[What needs to be done]:
In the records that follow, the lines from the one containing "acc := if a" to the one containing "def resetEngine (s", inclusive, are to be given again exactly.

* * * *

-- ==== Sys2Proof/Machine/Ops.lean ====
section
/-! DEFINITION. The operations over the buffer memory and the registers, the acceptance of a command, and the
abort of an `EXTEND`. -/
namespace Sys2Proof.Machine

/-! ### The buffer memory (20_memory.md) -/

/-- The canonical form of the buffer memory: addresses strictly rising. What an unlisted place answers
(`Memory.unlisted`) is no byte, so no cell can equal it. -/
abbrev Memory.wf (m : List Host.Cell) : Prop := m.Pairwise (fun x y => x.1 < y.1)

/-- What a read of an unlisted place answers: no byte, an error response (20_memory.md R73). DESIGN CHOICE
(log 3). -/
def Memory.unlisted : Option Byte := none

/-- The byte a place holds, if it answers with one. -/
def Memory.lookup : List Host.Cell → Nat → Option Byte
  | [], _ => Memory.unlisted
  | (k, b) :: rest, a => if k = a then some b else Memory.lookup rest a

/-- The bytes that the `n` places from `a` hold, in address order, if each of them holds one. -/
def Memory.bytes (m : List Host.Cell) : Nat → Nat → Option (List Byte)
  | _, 0 => some []
  | a, n + 1 =>
    match Memory.lookup m a, Memory.bytes m (a + 1) n with
    | some b, some rest => some (b :: rest)
    | _, _ => none

/-- The memory after a byte is stored, in canonical form. -/
def Memory.insert : List Host.Cell → Nat → Byte → List Host.Cell
  | [], a, b => [(a, b)]
  | (k, c) :: rest, a, b =>
    if a < k then (a, b) :: (k, c) :: rest
    else if a = k then (a, b) :: rest
    else (k, c) :: Memory.insert rest a b

/-- Whether a range holds a place. -/
def inRange (a : Nat) (r : Config.Range) : Bool := decide (r.base ≤ a ∧ a < r.base + r.size)

/-- Whether a read of a place has a side effect (20_memory.md R72; log 4). -/
def sideEffectAt (p : Config.Params) (a : Nat) : Bool := p.sideEffects.any (inRange a)

/-- Whether a read of any of the `n` places from `a` has a side effect. -/
def sideEffectIn (p : Config.Params) : Nat → Nat → Bool
  | _, 0 => false
  | a, n + 1 => sideEffectAt p a || sideEffectIn p (a + 1) n

/-- What the read port gets from one place: the byte it holds, a free draw where the place was stored to
during the `EXTEND` in progress (20_memory.md R71; log 6), nothing for an error response (R73). -/
def State.busByte (s : State) (a : Nat) : Option Byte :=
  match Memory.lookup s.mem a with
  | none => none
  | some b => some (if a ∈ s.touched then Config.freeByte s.draws a else b)

/-- What the read port gets from the `n` places from `a`, in address order; nothing when one of them
answers with an error. -/
def State.busBytes (s : State) : Nat → Nat → Option (List Byte)
  | _, 0 => some []
  | a, n + 1 =>
    match s.busByte a, s.busBytes (a + 1) n with
    | some b, some rest => some (b :: rest)
    | _, _ => none

/-- What a buffer read answers. -/
inductive ReadResult (α : Type) where
  /-- The bytes, as a value. -/
  | data (x : α)
  /-- An error response (20_memory.md R73). -/
  | busError
  /-- The read would have a side effect (20_memory.md R72). -/
  | sideEffect
  deriving DecidableEq, Repr

/-- A value computed from what a read answers. -/
def ReadResult.map {α β : Type} (f : α → β) : ReadResult α → ReadResult β
  | .data x => .data (f x)
  | .busError => .busError
  | .sideEffect => .sideEffect

/-- A second read after a first one that answered with data (the first failing one ends the sequence). -/
def ReadResult.andThen {α β : Type} (r : ReadResult α) (k : α → ReadResult β) : ReadResult β :=
  match r with
  | .data x => k x
  | .busError => .busError
  | .sideEffect => .sideEffect

/-- `MemBytes(a, n)` (20_memory.md R62). A place with side effects among them goes before an error
(log 11). -/
def State.memBytes (s : State) (a n : Nat) : ReadResult (List Byte) :=
  if sideEffectIn s.params a n then .sideEffect
  else match s.busBytes a n with
    | some bytes => .data bytes
    | none => .busError

/-- The bytes assembled little-endian: the first is bits 7:0 (20_memory.md R62). -/
def littleEndian : List Byte → Nat
  | [] => 0
  | b :: rest => b.toNat + 256 * littleEndian rest

/-- `MemRead(a, n)` as a value of `8 * n` bits (20_memory.md R62). -/
def State.memRead (s : State) (a n : Nat) : ReadResult (BitVec (8 * n)) :=
  (s.memBytes a n).map (fun bytes => BitVec.ofNat (8 * n) (littleEndian bytes))

/-! ### Registers -/

/-- `ACC <- zext_64(v)` (10_state.md R25). -/
def setAcc (v : Word) (s : State) : State := { s with acc := zext64 v }

/-- `CUR <- n` (10_state.md R30). -/
def setCur (n : Nat) (s : State) : State := { s with cur := fitPosition s.params.addrW n }

/-- `END <- n` (10_state.md R31). -/
def setEnd (n : Nat) (s : State) : State := { s with endPos := fitPosition s.params.addrW n }

/-- `CUR <- CUR + n`. -/
def advance (n : Nat) (s : State) : State := setCur (s.curNat + n) s

/-- `PHASE <- p` (10_state.md R34). -/
def setPhase (p : Phase) (s : State) : State := { s with phase := p }

/-- `RESULT <- ACC[31:0] ^ 0xFFFFFFFF` (10_state.md R29). -/
def writeResult (s : State) : State := { s with result := complement s.acc32 }

/-! ### Acceptance and errors -/

/-- Whether the unit a command needs is present (30_encoding.md R93, 60_exceptions.md R232). -/
def unitPresent (p : Config.Params) : Instr → Bool
  | .crc32cW => p.hw4
  | .crc32cD => p.hw8
  | .neonD => p.neon
  | .nop => true
  | .init => true
  | .final => true
  | .step1 _ => true
  | .step4 => true
  | .swstep => true
  | .wstep => true
  | .extend => true

/-- The acceptance procedure of a decoded command, up to the command's own rule `k`
(30_encoding.md R100): BUSY first, then `DONE <- 0`, then UNAVAIL when the command's unit is absent. -/
def accept (i : Instr) (k : State → State) (s : State) : Host.Outcome State Fault Refusal :=
  if s.status.busy then .next (raiseError .busy s)
  else if unitPresent s.params i then .next (k (clearDone s))
  else .next (raiseError .unavail (clearDone s))

/-- An atomic command: its whole effect within the acceptance step, then `DONE <- 1`
(30_encoding.md R100, R101). -/
def atomic (i : Instr) (effect : State → State) (s : State) : Host.Outcome State Fault Refusal :=
  accept i (fun s => setDone (effect s)) s

/-- A word that is no command, written to `CMD` (30_encoding.md R94, R100; 60_exceptions.md R231). -/
def rejectWord (s : State) : Host.Outcome State Fault Refusal :=
  if s.status.busy then .next (raiseError .busy s)
  else .next (raiseError .illegal (clearDone s))

/-- The abort of an `EXTEND` on BUSERR (60_exceptions.md R238). `ACC` and `CUR` are drawn once
(93_implementation_defined.md U5; log 10); `RESULT` is kept. -/
def abort (s : State) : State :=
  let r := raiseError .busErr s
  { r with
    status := { r.status with busy := false, done := false }
    phase := .idle
    acc := zext64 (Config.freeAcc s.draws)
    cur := fitPosition s.params.addrW (Config.freeCur s.draws).toNat
    draws := s.draws + 1 }

/-- How a micro-step ends after its reads (42_alignment_driver.md R198): with its results, with the abort
that writes none of them, or refused. -/
def finishReads (s : State) (r : ReadResult State) : Host.Outcome State Fault Refusal :=
  match r with
  | .data t => .next t
  | .busError => .next (abort s)
  | .sideEffect => .refused .sideEffect

/-- A byte stored into the buffer memory by the host or anyone (20_memory.md R71, R72;
93_implementation_defined.md U3). During an `EXTEND` a place of its buffer becomes one that reads as a
free draw; if its byte was consumed already, the accumulator computed from it becomes unspecified (log 6). -/
def storeByte (a : Nat) (b : Byte) (s : State) : Host.Outcome State Fault Refusal :=
  if 2 ^ s.params.addrW ≤ a then .fault .addressOutsideSpace
  else if sideEffectAt s.params a then .refused .sideEffect
  else
    let stored := { s with mem := Memory.insert s.mem a b }
    if s.status.busy ∧ s.addr.toNat ≤ a ∧ a < s.addr.toNat + s.len.toNat then
      .next { stored with
        touched := if a ∈ s.touched then s.touched else a :: s.touched
        acc := if a < s.curNat then zext64 (Config.freeAcc s.draws) else s.acc
        draws := s.draws + 1 }
    else .next stored

/-- Reset is asserted (70_reset_and_hazards.md R260, R261): every piece of the engine's state takes its reset
value. The buffer memory is the host's, the parameters are fixed, and the other fields are the model's own
(10_state.md R42). -/
def resetEngine (s : State) : State :=
  { State.resetOf s.params with mem := s.mem, draws := s.draws, inputs := s.inputs, reads := s.reads }

end Sys2Proof.Machine
end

* * * *

[Answer for the task]:
        acc := if a < s.curNat then zext64 (Config.freeAcc s.draws) else s.acc
        draws := s.draws + 1 }
    else .next stored

/-- Reset is asserted (70_reset_and_hazards.md R260, R261): every piece of the engine's state takes its reset
value. The buffer memory is the host's, the parameters are fixed, and the other fields are the model's own
(10_state.md R42). -/
def resetEngine (s : State) : State :=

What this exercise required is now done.